INPUT DATA section start

/-- `callr`, `jmp` and `ret` go to the address in a register where it is a multiple of four; `callr` reads it before it
writes ra (45_program_control.md rules R325 to R327).
Model choices it rests on: log 13 (presumed: that there is no delay slot). -/
def Obligations.RegisterJumps : Prop :=
  ∀ (s : State) (rA : RegNum),
    ((s.x rA).toNat % 4 = 0 →
      (∃ t, exec (.callr rA) s = .next t ∧ t.pc = s.x rA ∧ WritesRegister s t 31 (s.pc + 4) ∧ QuietBut s t) ∧
      (∃ t, exec (.jmp rA) s = .next t ∧ Jumps s t (s.x rA))) ∧
    ((s.x 31).toNat % 4 = 0 → ∃ t, exec .ret s = .next t ∧ Jumps s t (s.x 31))

/-- `br` and the conditional branches with an offset that is a multiple of four, at an aligned pc: a taken branch goes
to `pc + 4` plus the signed offset, one not taken to `pc + 4`; nothing else changes (45_program_control.md rules R330
to R337).
Model choices it rests on: log 13 (presumed: that the offset is relative to `pc + 4`, and that `br` has no delay slot).
-/
def Obligations.BranchOutcomes : Prop :=
  ∀ (s : State) (rA rB : RegNum) (imm : BitVec 16), s.pc.toNat % 4 = 0 → imm.toNat % 4 = 0 →
    (∃ t, exec (.br imm) s = .next t ∧ Jumps s t (s.pc + 4 + BitVec.ofInt 32 imm.toInt)) ∧
    ∀ b ∈ [(Instr.beq rA rB imm, decide (s.x rA = s.x rB)), (.bne rA rB imm, decide (s.x rA ≠ s.x rB)),
        (.bge rA rB imm, decide ((s.x rB).toInt ≤ (s.x rA).toInt)),
        (.bgeu rA rB imm, decide ((s.x rB).toNat ≤ (s.x rA).toNat)),
        (.blt rA rB imm, decide ((s.x rA).toInt < (s.x rB).toInt)),
        (.bltu rA rB imm, decide ((s.x rA).toNat < (s.x rB).toNat))],
      ∃ t, exec b.1 s = .next t ∧ Jumps s t (if b.2 then s.pc + 4 + BitVec.ofInt 32 imm.toInt else s.pc + 4)

/-- A control transfer to an address that is no multiple of four takes the misaligned destination address exception
where detection is on; a conditional branch only when it is taken, and else it goes to `pc + 4` (45_program_control.md
rule R321, 60_exceptions.md rule R458).
Model choices it rests on: log 13 (presumed: that a conditional branch is checked only when it is taken, and that the
offset is relative to `pc + 4`). -/
def Obligations.MisalignedTargetTaken : Prop :=
  ∀ (s : State) (rA rB : RegNum) (imm : BitVec 16), s.cfg.illegalMem = true →
    (¬(s.x rA).toNat % 4 = 0 → exec (.callr rA) s = .next (takeGeneral (.misalignedDest (s.x rA)) s) ∧
      exec (.jmp rA) s = .next (takeGeneral (.misalignedDest (s.x rA)) s)) ∧
    (¬(s.x 31).toNat % 4 = 0 → exec .ret s = .next (takeGeneral (.misalignedDest (s.x 31)) s)) ∧
    (s.pc.toNat % 4 = 0 → ¬imm.toNat % 4 = 0 →
      exec (.br imm) s = .next (takeGeneral (.misalignedDest (s.pc + 4 + imm.signExtend 32)) s) ∧
      ∀ b ∈ [(Instr.beq rA rB imm, decide (s.x rA = s.x rB)), (.bne rA rB imm, decide (s.x rA ≠ s.x rB)),
          (.bge rA rB imm, decide ((s.x rB).toInt ≤ (s.x rA).toInt)),
          (.bgeu rA rB imm, decide ((s.x rB).toNat ≤ (s.x rA).toNat)),
          (.blt rA rB imm, decide ((s.x rA).toInt < (s.x rB).toInt)),
          (.bltu rA rB imm, decide ((s.x rA).toNat < (s.x rB).toNat))],
        exec b.1 s = if b.2 then .next (takeGeneral (.misalignedDest (s.pc + 4 + imm.signExtend 32)) s)
          else .next { s with pc := s.pc + 4 }) ∧
    (s.status.u = false → ¬(s.xs s.status.crs 29).toNat % 4 = 0 →
      exec .eret s = .next (takeGeneral (.misalignedDest (s.xs s.status.crs 29)) s)) ∧
    (s.status.u = false → ¬(s.xs 0 30).toNat % 4 = 0 →
      exec .bret s = .next (takeGeneral (.misalignedDest (s.xs 0 30)) s))

/-! ## Exceptions and returns -/

/-- Taking an exception, every one of them: status goes to estatus, the return address to ea of the normal register set
and the current set to PRS, unless an exception was active; the handler runs in supervisor mode, in the normal set, with
interrupts off, at the general vector or, for a miss with no exception active, the fast TLB miss vector; CAUSE says what
it was, by the code of each; and `trap` in particular takes it (60_exceptions.md rules R402, R410, R411 and R415,
46_other_control.md rule R350).
Model choices it rests on: logs 13 (presumed: that CRS is copied to PRS, and that IMM5 of `trap` is ignored) and 26. -/
def Obligations.GeneralEntry : Prop :=
  (∀ (s : State) (k : BitVec 5), exec (.trap k) s = .next (takeGeneral .trap s)) ∧
  (∀ va : Word,
    [Exc.internalInterrupt, .trap, .unimplemented, .illegalInstr, .misalignedData va, .misalignedDest va, .division,
        .supervisorOnlyInstrAddress, .supervisorOnlyInstr, .supervisorOnlyData va, .tlbMissInstr va, .tlbMissData va,
        .tlbExecute va, .tlbRead va, .tlbWrite va, .mpuInstr, .mpuData va].map Exc.cause =
      [2, 3, 4, 5, 6, 7, 8, 9, 10, 11, 12, 12, 13, 14, 15, 16, 17]) ∧
  ∀ (e : Exc) (s t : State), t = takeGeneral e s →
    (s.status.eh = false → t.estatus = s.status ∧ t.status.prs = s.status.crs ∧ OnlyRegister s t 0 29 (s.pc + 4)) ∧
    (s.status.eh = true → t.estatus = s.estatus ∧ t.status.prs = s.status.prs ∧ SameRegisters s t) ∧
    t.status.crs = 0 ∧ t.status.pie = false ∧ t.status.u = false ∧ t.status.eh = (s.status.eh || s.cfg.hasMmu) ∧
    t.status.ih = s.status.ih ∧ t.status.il = s.status.il ∧ t.status.nmi = s.status.nmi ∧
    t.status.rsie = s.status.rsie ∧
    (s.cfg.excInfo = true → t.cause = e.cause) ∧ (s.cfg.excInfo = false → t.cause = s.cause ∧ t.badaddr = s.badaddr) ∧
    (e.isTlbMiss = true ∧ s.status.eh = false → t.pc = s.cfg.vectorPc s.cfg.fastTlbMissAddr) ∧
    (e.isTlbMiss = false ∨ s.status.eh = true → t.pc = s.cfg.vectorPc s.cfg.exceptionAddr) ∧
    { t with estatus := s.estatus, regs := s.regs, status := s.status, tlbmisc := s.tlbmisc, pteaddr := s.pteaddr,
             cause := s.cause, badaddr := s.badaddr, mpuOld := s.mpuOld, pc := s.pc } = s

INPUT DATA section end

Proceeding from the line containing "interrupts off, at" through the line containing "(s.status.eh = false", transcribe the lines above exactly, both end lines included.

interrupts off, at the general vector or, for a miss with no exception active, the fast TLB miss vector; CAUSE says what
it was, by the code of each; and `trap` in particular takes it (60_exceptions.md rules R402, R410, R411 and R415,
46_other_control.md rule R350).
Model choices it rests on: logs 13 (presumed: that CRS is copied to PRS, and that IMM5 of `trap` is ignored) and 26. -/
def Obligations.GeneralEntry : Prop :=
  (∀ (s : State) (k : BitVec 5), exec (.trap k) s = .next (takeGeneral .trap s)) ∧
  (∀ va : Word,
    [Exc.internalInterrupt, .trap, .unimplemented, .illegalInstr, .misalignedData va, .misalignedDest va, .division,
        .supervisorOnlyInstrAddress, .supervisorOnlyInstr, .supervisorOnlyData va, .tlbMissInstr va, .tlbMissData va,
        .tlbExecute va, .tlbRead va, .tlbWrite va, .mpuInstr, .mpuData va].map Exc.cause =
      [2, 3, 4, 5, 6, 7, 8, 9, 10, 11, 12, 12, 13, 14, 15, 16, 17]) ∧
  ∀ (e : Exc) (s t : State), t = takeGeneral e s →
    (s.status.eh = false → t.estatus = s.status ∧ t.status.prs = s.status.crs ∧ OnlyRegister s t 0 29 (s.pc + 4)) ∧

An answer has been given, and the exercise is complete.